Freedom to Tinker readers may recall that I’ve previously warned about legislation to create a federal private cause of action for trade secret misappropriation in the name of fighting cyber-espionage against United States businesses. Titled the Defend Trade Secrets Act (DTSA), it failed to move last year. Well, the concerning legislation has returned, and, although it has some changes, it is little better than its predecessor. In fact, it may be worse.

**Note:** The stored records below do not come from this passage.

/-! emit and drawn -/

@[simp] theorem emit_pending (s : State) (o : Out) : (emit s o).pending = s.pending := rfl
@[simp] theorem emit_ns (s : State) (o : Out) : (emit s o).ns = s.ns := rfl
@[simp] theorem emit_free (s : State) (o : Out) : (emit s o).free = s.free := rfl
@[simp] theorem emit_out (s : State) (o : Out) : (emit s o).out = o :: s.out := rfl
@[simp] theorem emit_ftime (s : State) (o : Out) : (emit s o).ftime = s.ftime := rfl
@[simp] theorem emit_sched (s : State) (o : Out) : (emit s o).sched = s.sched := rfl
@[simp] theorem emit_arrays (s : State) (o : Out) : (emit s o).arrays = s.arrays := rfl
@[simp] theorem emit_phys (s : State) (o : Out) : (emit s o).phys = s.phys := rfl
@[simp] theorem emit_vecq (s : State) (o : Out) : (emit s o).vecq = s.vecq := rfl
@[simp] theorem emit_rm (s : State) (o : Out) : (emit s o).rm = s.rm := rfl
@[simp] theorem emit_ctxs (s : State) (o : Out) : (emit s o).ctxs = s.ctxs := rfl
@[simp] theorem emit_defined (s : State) (o : Out) : (emit s o).defined = s.defined := rfl
@[simp] theorem emit_gone (s : State) (o : Out) : (emit s o).gone = s.gone := rfl
@[simp] theorem emit_issued (s : State) (o : Out) : (emit s o).issued = s.issued := rfl
@[simp] theorem emit_quantum (s : State) (o : Out) : (emit s o).quantum = s.quantum := rfl
@[simp] theorem emit_mem (s : State) (o : Out) : (emit s o).mem = s.mem := rfl
@[simp] theorem emit_census (s : State) (o : Out) : (emit s o).census = s.census := rfl
@[simp] theorem emit_churns (s : State) (o : Out) : (emit s o).churns = s.churns := rfl
@[simp] theorem emit_dacc (s : State) (o : Out) : (emit s o).dacc = s.dacc := rfl
@[simp] theorem emit_presses (s : State) (o : Out) : (emit s o).presses = s.presses := rfl
@[simp] theorem emit_hives (s : State) (o : Out) : (emit s o).hives = s.hives := rfl
@[simp] theorem emit_flags (s : State) (o : Out) : (emit s o).flags = s.flags := rfl
@[simp] theorem emit_remote (s : State) (o : Out) : (emit s o).remote = s.remote := rfl
@[simp] theorem emit_fabric (s : State) (o : Out) : (emit s o).fabric = s.fabric := rfl
@[simp] theorem emit_err (s : State) (o : Out) : (emit s o).err = s.err := rfl
@[simp] theorem emit_weevil (s : State) (o : Out) : (emit s o).weevil = s.weevil := rfl
@[simp] theorem emit_health (s : State) (o : Out) : (emit s o).health = s.health := rfl
@[simp] theorem emit_resetSeq (s : State) (o : Out) : (emit s o).resetSeq = s.resetSeq := rfl
@[simp] theorem emit_ckpt (s : State) (o : Out) : (emit s o).ckpt = s.ckpt := rfl
@[simp] theorem emit_host (s : State) (o : Out) : (emit s o).host = s.host := rfl
@[simp] theorem emit_gov (s : State) (o : Out) : (emit s o).gov = s.gov := rfl
@[simp] theorem emit_dex (s : State) (o : Out) : (emit s o).dex = s.dex := rfl
@[simp] theorem emit_sec (s : State) (o : Out) : (emit s o).sec = s.sec := rfl
@[simp] theorem emit_power (s : State) (o : Out) : (emit s o).power = s.power := rfl
@[simp] theorem drawn_pending (s : State) : (drawn s).pending = s.pending := rfl
@[simp] theorem drawn_ns (s : State) : (drawn s).ns = s.ns := rfl
@[simp] theorem drawn_free (s : State) : (drawn s).free = s.free + 1 := rfl
@[simp] theorem drawn_out (s : State) : (drawn s).out = s.out := rfl
@[simp] theorem drawn_ftime (s : State) : (drawn s).ftime = s.ftime := rfl
@[simp] theorem drawn_sched (s : State) : (drawn s).sched = s.sched := rfl
@[simp] theorem drawn_arrays (s : State) : (drawn s).arrays = s.arrays := rfl
@[simp] theorem drawn_phys (s : State) : (drawn s).phys = s.phys := rfl
@[simp] theorem drawn_vecq (s : State) : (drawn s).vecq = s.vecq := rfl
@[simp] theorem drawn_rm (s : State) : (drawn s).rm = s.rm := rfl
@[simp] theorem drawn_ctxs (s : State) : (drawn s).ctxs = s.ctxs := rfl
@[simp] theorem drawn_defined (s : State) : (drawn s).defined = s.defined := rfl
@[simp] theorem drawn_gone (s : State) : (drawn s).gone = s.gone := rfl
@[simp] theorem drawn_issued (s : State) : (drawn s).issued = s.issued := rfl
@[simp] theorem drawn_quantum (s : State) : (drawn s).quantum = s.quantum := rfl
@[simp] theorem drawn_mem (s : State) : (drawn s).mem = s.mem := rfl
@[simp] theorem drawn_census (s : State) : (drawn s).census = s.census := rfl
@[simp] theorem drawn_churns (s : State) : (drawn s).churns = s.churns := rfl
@[simp] theorem drawn_dacc (s : State) : (drawn s).dacc = s.dacc := rfl
@[simp] theorem drawn_presses (s : State) : (drawn s).presses = s.presses := rfl
@[simp] theorem drawn_hives (s : State) : (drawn s).hives = s.hives := rfl
@[simp] theorem drawn_flags (s : State) : (drawn s).flags = s.flags := rfl
@[simp] theorem drawn_remote (s : State) : (drawn s).remote = s.remote := rfl
@[simp] theorem drawn_fabric (s : State) : (drawn s).fabric = s.fabric := rfl
@[simp] theorem drawn_err (s : State) : (drawn s).err = s.err := rfl
@[simp] theorem drawn_weevil (s : State) : (drawn s).weevil = s.weevil := rfl
@[simp] theorem drawn_health (s : State) : (drawn s).health = s.health := rfl
@[simp] theorem drawn_resetSeq (s : State) : (drawn s).resetSeq = s.resetSeq := rfl
@[simp] theorem drawn_ckpt (s : State) : (drawn s).ckpt = s.ckpt := rfl
@[simp] theorem drawn_host (s : State) : (drawn s).host = s.host := rfl
@[simp] theorem drawn_gov (s : State) : (drawn s).gov = s.gov := rfl
@[simp] theorem drawn_dex (s : State) : (drawn s).dex = s.dex := rfl
@[simp] theorem drawn_sec (s : State) : (drawn s).sec = s.sec := rfl
@[simp] theorem drawn_power (s : State) : (drawn s).power = s.power := rfl

/-! Maps of the state -/

/-- Writing a key twice is writing it once. -/
theorem ins_ins {α : Type} (m : SMap α) (k : Nat) (a b : α) : SMap.ins (SMap.ins m k a) k b = SMap.ins m k b := by
  induction m with
  | nil => simp [SMap.ins]
  | cons p r ih =>
    obtain ⟨i, w⟩ := p
    simp only [SMap.ins]
    split
    · simp [SMap.ins]
    · split
      · simp [SMap.ins]
      · simp [SMap.ins, *]

theorem modCtx_eq {s : State} {c : Nat} {x : Ctx} (h : ctx? s c = some x) (f : Ctx → Ctx) :
    modCtx s c f = { s with ctxs := SMap.ins s.ctxs c (f x) } := by simp [modCtx, h]

theorem ctx_modCtx {s : State} {c : Nat} {x : Ctx} (h : ctx? s c = some x) (f : Ctx → Ctx) : ctx? (modCtx s c f) c = some (f x) := by
  simp [modCtx_eq h, ctx?]

/-- Two changes of one context are one. -/
theorem modCtx_modCtx (s : State) (c : Nat) (f g : Ctx → Ctx) : modCtx (modCtx s c f) c g = modCtx s c (fun x => g (f x)) := by
  cases h : ctx? s c with
  | none => simp [modCtx, h]
  | some x =>
    rw [modCtx_eq (ctx_modCtx h f), modCtx_eq h, modCtx_eq h]
    simp [ins_ins]

theorem modStep_modStep (s : State) (c : Nat) (f g : StepState → StepState) :
    modStep (modStep s c f) c g = modStep s c (fun t => g (f t)) := modCtx_modCtx s c _ _

@[simp] theorem port_setPort (s : State) (p : Nat) (x : Port) : port (setPort s p x) p = x := by simp [port, setPort]

@[simp] theorem setPort_setPort (s : State) (p : Nat) (x y : Port) : setPort (setPort s p x) p y = setPort s p y := by
  simp [setPort, modFabric, ins_ins]

@[simp] theorem pair_setPair (s : State) (k : Nat) (x : Pair) : pair (setPair s k x) k = x := by simp [pair, setPair]

@[simp] theorem setPair_setPair (s : State) (k : Nat) (x y : Pair) : setPair (setPair s k x) k y = setPair s k y := by
  simp [setPair, modRemote, ins_ins]

@[simp] theorem ring_setRing (s : State) (r : Nat) (x : Ring) : ring (setRing s r x) r = x := by simp [ring, setRing]

@[simp] theorem setRing_setRing (s : State) (r : Nat) (x y : Ring) : setRing (setRing s r x) r y = setRing s r y := by
  simp [setRing, modHost, ins_ins]

end Sys2Proof.Machine.Ops
end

Therefore, Sharon Sandeen and I have authored a new letter to Congress. In it, we point out that our previously-stated concerns remain, both stated by a previous letter and in a law review article entitled Here Come The Trade Secret Trolls. In sum, we argue that combined “with an ex parte seizure remedy, embedded assumption of harm, and ambiguous language about the inevitable disclosure doctrine, the new DTSA appears to not only remain legislation with significant downsides, but those downsides may actually be even more pronounced.” Moreover, we assert that “the DTSA still does not do much, if anything, to address the problem of cyber-espionage that cannot already be done under existing state and federal law.”
In the letter, we call on Congress to abandon the DTSA. In addition, we ask that “there be public hearings on (a) the benefits and drawbacks of the DTSA, and (b) the specific question of whether the DTSA addresses the threat of cyber-espionage.” Finally, we encourage Congress to consider alternatives in dealing with cyber-espionage, including much-needed amendment of the Computer Fraud and Abuse Act.